К. только-только подошел к не освещенному еще постоялому двору, как во втором этаже распахнулось окошко, оттуда высунулся молодой, толстый, гладко выбритый господин в меховой тужурке да так и застыл в окне, даже легким кивком не ответив на его приветствие. К. никого не застал ни в прихожей, ни в буфетной, где прогорклая пивная вонь шибала в нос еще сильнее, чем прежде, в трактире «У моста» подобного безобразия все-таки не допускали. К. прямиком направился к двери, через глазок в которой в прошлый раз подглядывал за Кламмом, осторожно надавил ручку, но дверь оказалась заперта; он попытался на ощупь отыскать место, где прежде был глазок, но крышечка, судя по всему, была пригнана к отверстию так плотно, что найти глазок вслепую не удавалось, поэтому К. чиркнул спичкой. И тут же вздрогнул от испуганного вскрика. В углу между стойкой и дверью, у самой печки, сжавшись в комочек, сидела молоденькая девушка и в зыбких бликах горящей спички, явно со сна, таращилась на К. ничего не понимающими глазами. Очевидно, это была преемница Фриды. Она, впрочем, быстро пришла в себя, включила электричество, и лицо ее ничего хорошего не сулило, но тут она узнала К.
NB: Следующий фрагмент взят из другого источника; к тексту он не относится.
-- ==== Sys2Proof/Machine/Core.lean ====
section
/-! DEFINITION. The machine as the host reads it. -/
def Sys2Proof.core : Host.Core := { State := Sys2Proof.Machine.State, Fault := Sys2Proof.Machine.Fault, Refusal := Sys2Proof.Machine.Refusal, step := Sys2Proof.Machine.step, reset := Sys2Proof.Machine.State.reset }
end

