-- ==== Sys2Proof/Certificates/Slice0/Obligations.lean ====
section
/-! DEFINITION. The statements for the provers: the queue and the step, then block by block in the order of the data book, then the laws
that every step keeps. -/

open Sys2Proof
open Sys2Proof.Machine

/-! ## The queue and the step -/

/-- A step takes the command at the front of the queue and runs it on the state with the queue's rest. -/
def Obligations.StepRunsFront : Prop :=
  ∀ (c : Instr) (s : State) (rest : List Instr), step (s.setPending (c :: rest)) = exec c (s.setPending rest)

/-- On an empty queue a step is one millisecond of the running timers (the model's choice, log entry 1). -/
def Obligations.EmptyQueueStepIsAMillisecond : Prop :=
  ∀ s : State, s.pending = [] → s.inReset = false →
    step s = .next
      ((((s.setMbu { s.mbu with
            listen := s.mbu.listen.map fun l => { l with timer := l.timer.map (· - 1), limit := l.limit - 1 }
            ownLease := s.mbu.ownLease.map (· - 1)
            beacon := s.mbu.beacon.map (· - 1)
            peers := tab fun k => { s.mbu.peers[k] with lease := s.mbu.peers[k].lease.map (· - 1) } }).setRte
          { s.rte with
            route := s.rte.route.map fun st => { st with lieWait := st.lieWait.map (· - 1) }
            holdOff := s.rte.holdOff.map (· - 1) }).setMou
          { s.mou with keep := s.mou.keep.map (· - 1) }).setToc
          { s.toc with
            records := s.toc.records.map fun r => { r with throwTimer := r.throwTimer.map (· - 1) }
            stagger := s.toc.stagger.map (· - 1)
            settleLimit := s.toc.settleLimit.map (· - 1) })

/-- No command stops the part; each leaves the queue of what waits, and every block it does not concern, as they were. -/
def Obligations.CommandsKeepOtherBlocks : Prop :=
  ∀ (i : Instr) (s : State),
    (i = .reset ∨ i = .resetRelease → ∃ t, exec i s = .next t ∧ t.pending = s.pending) ∧
      (i ≠ .reset → i ≠ .resetRelease → ∃ t, exec i s = .next t ∧ SameBut (mayChange i) s t)

/-! ## Reset and START (R194 to R200) -/

/-- The state right after the release of reset: every value the data book states for it. -/
def Obligations.ResetState : Prop :=
  State.reset.inReset = false ∧
    State.reset.mbu.station = .start ∧ State.reset.mbu.cause = .none ∧ State.reset.mbu.joinCount = 0 ∧
    State.reset.mbu.listen = none ∧ State.reset.mbu.lastConflict = 0 ∧ State.reset.mbu.sighting = none ∧
    State.reset.mbu.ownLease = none ∧ State.reset.mbu.beacon = none ∧
    (∀ k : Station, State.reset.mbu.peers[k] = { presence := .absent, role := none, lease := none, foreign := false }) ∧
    State.reset.opr.options = none ∧ State.reset.opr.map = none ∧ State.reset.opr.fault = none ∧
    State.reset.opr.reading = true ∧ State.reset.opr.failures = 0 ∧
    (∀ i : Seg, State.reset.ctu[i] = { claim := .free, reported := none }) ∧
    State.reset.liu.phase = .off ∧ State.reset.liu.line = none ∧ State.reset.liu.vetoRun = 0 ∧
    State.reset.liu.rejections = 0 ∧ State.reset.liu.counted = none ∧ State.reset.txq.entries = [] ∧
    State.reset.rte.state = .unplaced ∧ State.reset.rte.route = [] ∧ State.reset.rte.holds = [] ∧
    State.reset.rte.serial = 0 ∧ State.reset.rte.tagCounter = 0 ∧ State.reset.rte.misses = 0 ∧
    State.reset.rte.claim = none ∧ State.reset.rte.holdOff = none ∧
    State.reset.rte.offer = none ∧ State.reset.rte.committedLimit = none ∧
    State.reset.mou = { stop := true, stopCause := .reset, current := 0, next := 0, keep := none } ∧
    State.reset.pos = { place := none, fault := none, odometer := false, receiver := .idle, badTags := 0 } ∧
    State.reset.toc.records = [] ∧ State.reset.toc.queue = [] ∧ State.reset.toc.stagger = none ∧
    State.reset.toc.settled = false ∧ State.reset.toc.claiming = false ∧
    State.reset.dpt.notices = [] ∧ State.reset.dpt.overflow = 0 ∧
    State.reset.dpt.reply = { status := .empty, data := [] } ∧ State.reset.ntc = false

/-- RESET holds the part at its power-up values, and RESET_RELEASE begins START with the read under way (R194). The last two clauses, that
RESET_RELEASE with no reset held changes nothing and that no other command does anything while reset is held, are the model's choice (log
entry 2). -/
def Obligations.ResetHoldsAndReleaseStarts : Prop :=
  (∀ s : State, exec .reset s =
      .next { State.reset with inReset := true, opr := { State.reset.opr with reading := false }, pending := s.pending }) ∧
    (∀ s : State, s.inReset = true → exec .resetRelease s = .next { State.reset with pending := s.pending }) ∧
    (∀ s : State, s.inReset = false → exec .resetRelease s = .next s) ∧
    ∀ (i : Instr) (s : State), s.inReset = true → i ≠ .reset → i ≠ .resetRelease → exec i s = .next s

/-- The read of START fails: a failed attempt is counted, the third is NO_STORE, a long stretch is NO_STORE, a bad store gives its fault;
each fault enters CONFIG_FAULT with its LINK notice and nothing installed. R197, R198, R11 to R13: a store gives the fault of the first check
that fails in it, the checks taken in their order. -/
def Obligations.FailedReadsEnterConfigFault : Prop :=
  (∀ (store : List Byte) (fault : ConfigFault), readStore store = .error fault ↔ FirstFailing (storeChecks store) fault) ∧
  ∀ (s : State) (fault : ConfigFault) (store : List Byte) (odo : Bool),
    s.inReset = false → s.mbu.station = .start → s.opr.reading = true →
      (s.opr.failures < 2 → exec .storeRetryWait s = .next (s.setOpr { s.opr with failures := s.opr.failures + 1 })) ∧
      (s.opr.failures = 2 → exec .storeRetryWait s =
        .next (((s.setOpr { s.opr with failures := 3, reading := false, fault := some .noStore }).setMbu
          { s.mbu with station := .configFault, cause := .config }).post (.link .configFault .config))) ∧
      exec .clockStretchTimeout s =
        .next (((s.setOpr { s.opr with reading := false, fault := some .noStore }).setMbu
          { s.mbu with station := .configFault, cause := .config }).post (.link .configFault .config)) ∧
      (readStore store = .error fault → exec (.optionReadEnd store odo) s =
        .next (((s.setOpr { s.opr with reading := false, fault := some fault }).setMbu
          { s.mbu with station := .configFault, cause := .config }).post (.link .configFault .config)))
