-- ==== Sys2Proof/Laws/Ops.lean ====
section
/-! SUPPORT. What each shared operation makes of the block it changes; later proofs cite these lemmas and do not unfold the operation. -/
namespace Sys2Proof.Machine

open Sys2Proof

/-- Outside reset a command is its effect. -/
theorem live_next (f : State → State) (s : State) (h : s.inReset = false) : live f s = .next (f s) := by simp [live, h]

/-- While reset is held a command does nothing. -/
theorem live_held (f : State → State) (s : State) (h : s.inReset = true) : live f s = .next s := by simp [live, h]

@[simp] theorem State.post_dpt (s : State) (n : Notice) : (s.post n).dpt = s.dpt.post n := rfl
@[simp] theorem State.assertStop_mou (s : State) (c : StopCause) : (s.assertStop c).mou = s.mou.assertStop c := rfl
@[simp] theorem State.refreshDuty_mou (s : State) : s.refreshDuty.mou = { s.mou with next := s.duty } := rfl

/-- Notices leave the reply and the last transaction as they were. -/
@[simp] theorem Dpt.post_reply (d : Dpt) (n : Notice) : (d.post n).reply = d.reply := by unfold Dpt.post; split <;> rfl
@[simp] theorem Dpt.post_shifted (d : Dpt) (n : Notice) : (d.post n).shifted = d.shifted := by unfold Dpt.post; split <;> rfl

@[simp] theorem Mou.assertStop_stop (m : Mou) (c : StopCause) : (m.assertStop c).stop = true := rfl
@[simp] theorem Mou.assertStop_current (m : Mou) (c : StopCause) : (m.assertStop c).current = 0 := rfl
@[simp] theorem Mou.assertStop_next (m : Mou) (c : StopCause) : (m.assertStop c).next = 0 := rfl
@[simp] theorem Mou.assertStop_keep (m : Mou) (c : StopCause) : (m.assertStop c).keep = m.keep := rfl
@[simp] theorem Mou.assertStop_stopCause (m : Mou) (c : StopCause) :
    (m.assertStop c).stopCause = if m.stop then m.stopCause else c := rfl

/-- R72 to R74: an accepted request is the queue's own; one that is refused leaves the queue. -/
theorem State.txRequest_txq (s : State) (key : EntryKey) (args : Args) :
    (s.txRequest key args).txq = if s.txAccepts key args then s.txq.request key args else s.txq := by
  unfold State.txRequest; split <;> simp_all

/-- R109: the engine's state after a change. -/
@[simp] theorem State.setEngine_rte (s : State) (state : RteState) :
    (s.setEngine state).rte = { s.rte with state := state } := by
  unfold State.setEngine
  split
  · next h => rw [← h]
  · dsimp only; split <;> rfl

/-- R143: leaving MOVING drops the duty at once. -/
theorem State.setEngine_mou (s : State) (state : RteState) :
    (s.setEngine state).mou = if s.rte.state = .moving ∧ state ≠ .moving then s.mou.dropDuty else s.mou := by
  unfold State.setEngine
  split
  · next h => rw [if_neg]; rintro ⟨h1, h2⟩; exact h2 (h ▸ h1)
  · next h =>
    dsimp only
    split
    · next hm => rw [if_pos ⟨hm, fun h2 => h (hm.trans h2.symm)⟩]; rfl
    · next hm => rw [if_neg (fun h2 => hm h2.1)]; rfl

/-- R154: a change of the engine's state restarts the creep count and leaves the rest of the position. -/
theorem State.setEngine_pos (s : State) (state : RteState) :
    (s.setEngine state).pos = if s.rte.state = state then s.pos else s.pos.restartCreep := by
  unfold State.setEngine
  split
  · rfl
  · dsimp only; split <;> rfl

@[simp] theorem Pos.restartCreep_fault (p : Pos) : p.restartCreep.fault = p.fault := rfl
@[simp] theorem Pos.restartCreep_odometer (p : Pos) : p.restartCreep.odometer = p.odometer := rfl
@[simp] theorem Pos.restartCreep_badTags (p : Pos) : p.restartCreep.badTags = p.badTags := rfl

@[simp] theorem State.setEngine_fault (s : State) (state : RteState) : (s.setEngine state).pos.fault = s.pos.fault := by
  rw [State.setEngine_pos]; split <;> rfl

@[simp] theorem State.setEngine_head (s : State) (state : RteState) : (s.setEngine state).head = s.head := by
  unfold State.head
  rw [State.setEngine_pos]
  split
  · rfl
  · simp [Pos.restartCreep]; rfl

@[simp] theorem State.setEngine_tail (s : State) (state : RteState) : (s.setEngine state).tail = s.tail := by
  unfold State.tail
  rw [State.setEngine_pos]
  split
  · rfl
  · simp only [Pos.restartCreep]; cases s.pos.place <;> rfl

@[simp] theorem State.setEngine_offset (s : State) (state : RteState) :
    (s.setEngine state).pos.place.map (·.offset) = s.pos.place.map (·.offset) := by
  rw [State.setEngine_pos]
  split
  · rfl
  · simp [Pos.restartCreep]; rfl

/-- R154: the restarted creep count leaves head, tail, offset and boundary. -/
theorem Pos.restartCreep_place (p : Pos) :
    p.restartCreep.place.map (·.head) = p.place.map (·.head) ∧ p.restartCreep.place.map (·.tail) = p.place.map (·.tail) ∧
      p.restartCreep.place.map (·.offset) = p.place.map (·.offset) ∧
      p.restartCreep.place.map (·.boundary) = p.place.map (·.boundary) := by
  unfold Pos.restartCreep
  cases p.place <;> simp

/-- R109: a change of the engine's state leaves head, tail, offset and boundary. -/
theorem State.setEngine_place (s : State) (state : RteState) :
    (s.setEngine state).pos.place.map (·.head) = s.pos.place.map (·.head) ∧
      (s.setEngine state).pos.place.map (·.tail) = s.pos.place.map (·.tail) ∧
      (s.setEngine state).pos.place.map (·.offset) = s.pos.place.map (·.offset) ∧
      (s.setEngine state).pos.place.map (·.boundary) = s.pos.place.map (·.boundary) := by
  rw [State.setEngine_pos]
  split
  · simp
  · exact Pos.restartCreep_place s.pos

/-- What follows from the options and the map alone. -/
theorem State.of_opr {s t : State} (h : t.opr = s.opr) :
    t.role = s.role ∧ t.me = s.me ∧ t.roster = s.roster ∧ t.option = s.option ∧ t.bp = s.bp ∧ t.isCarriage = s.isCarriage ∧
      t.isWayside = s.isWayside ∧ t.seg = s.seg ∧ t.owned = s.owned := by
  have ho : t.option = s.option := by funext f; simp [State.option, h]
  have hr : t.role = s.role := by simp [State.role, h]
  refine ⟨hr, by simp [State.me, h], by simp [State.roster, h], ho, by simp [State.bp, ho], by simp [State.isCarriage, hr],
    by simp [State.isWayside, hr], ?_, by simp [State.owned, h]⟩
  funext seg
  simp [State.seg, h]

/-- What follows from the station state alone. -/
theorem State.of_station {s t : State} (h : t.mbu.station = s.mbu.station) : t.online = s.online ∧ t.isActive = s.isActive := by
  simp [State.online, State.isActive, h]

end Sys2Proof.Machine
end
– А-а, господин землемер, – сказала она с улыбкой, подала ему руку и представилась: – Меня Пепи зовут.
Девица оказалась низенькая, крепко сбитая, пышущая здоровьем, ее густые рыжие волосы, заплетенные в тугую косу, вокруг лба и ушей все равно курчавились непокорными кудряшками; длинное, из серой блестящей материи платье, по-детски неумело стянутое внизу шелковым шнуром с бантом, явно ей не шло. Она спросила о Фриде – не надумала ли та вернуться. Вопрос был задан почти зло, с подковыркой.
– Меня, – пояснила она, – сразу после ухода Фриды срочно вызвали, ведь кого попало сюда не поставишь, прежде-то я горничной была, а теперь вот сменила место, да только вряд ли к лучшему. Больно много вечерней и ночной работы, устаешь сильно, сама не знаю, как я это выдерживаю, нет, я не удивляюсь, что Фрида ушла.
– Фрида была здесь очень довольна, – заметил К., желая поставить Пепи на место и напомнить ей, что она Фриде не чета.
– Да не верьте вы ей, – отмахнулась Пепи. – Просто Фрида умеет в руках себя держать, как мало кто. Чего она не захочет сказать, того не скажет, и по ней даже не заметишь, что есть что скрывать. Я ведь не первый год здесь, когда-то мы с ней в одной комнате спали, но доверия между нами не было, а сейчас она небось обо мне и вовсе думать забыла. У нее, наверно, только одна подруга и есть, старая хозяйка в трактире «У моста», это тоже кое о чем говорит.
– Фрида моя невеста, – сказал К., украдкой пытаясь нащупать глазок в двери.
– Я знаю, – откликнулась Пепи. – Потому и рассказываю. Иначе какой бы вам от этого прок.
– Понимаю, – протянул К. – Вы хотите сказать, что мне гордиться надо, раз я такую скрытную девушку сумел завоевать.
– Да, – радостно подтвердила Пепи и рассмеялась, как будто в отношении Фриды они с К. втайне уже о чем-то сговорились.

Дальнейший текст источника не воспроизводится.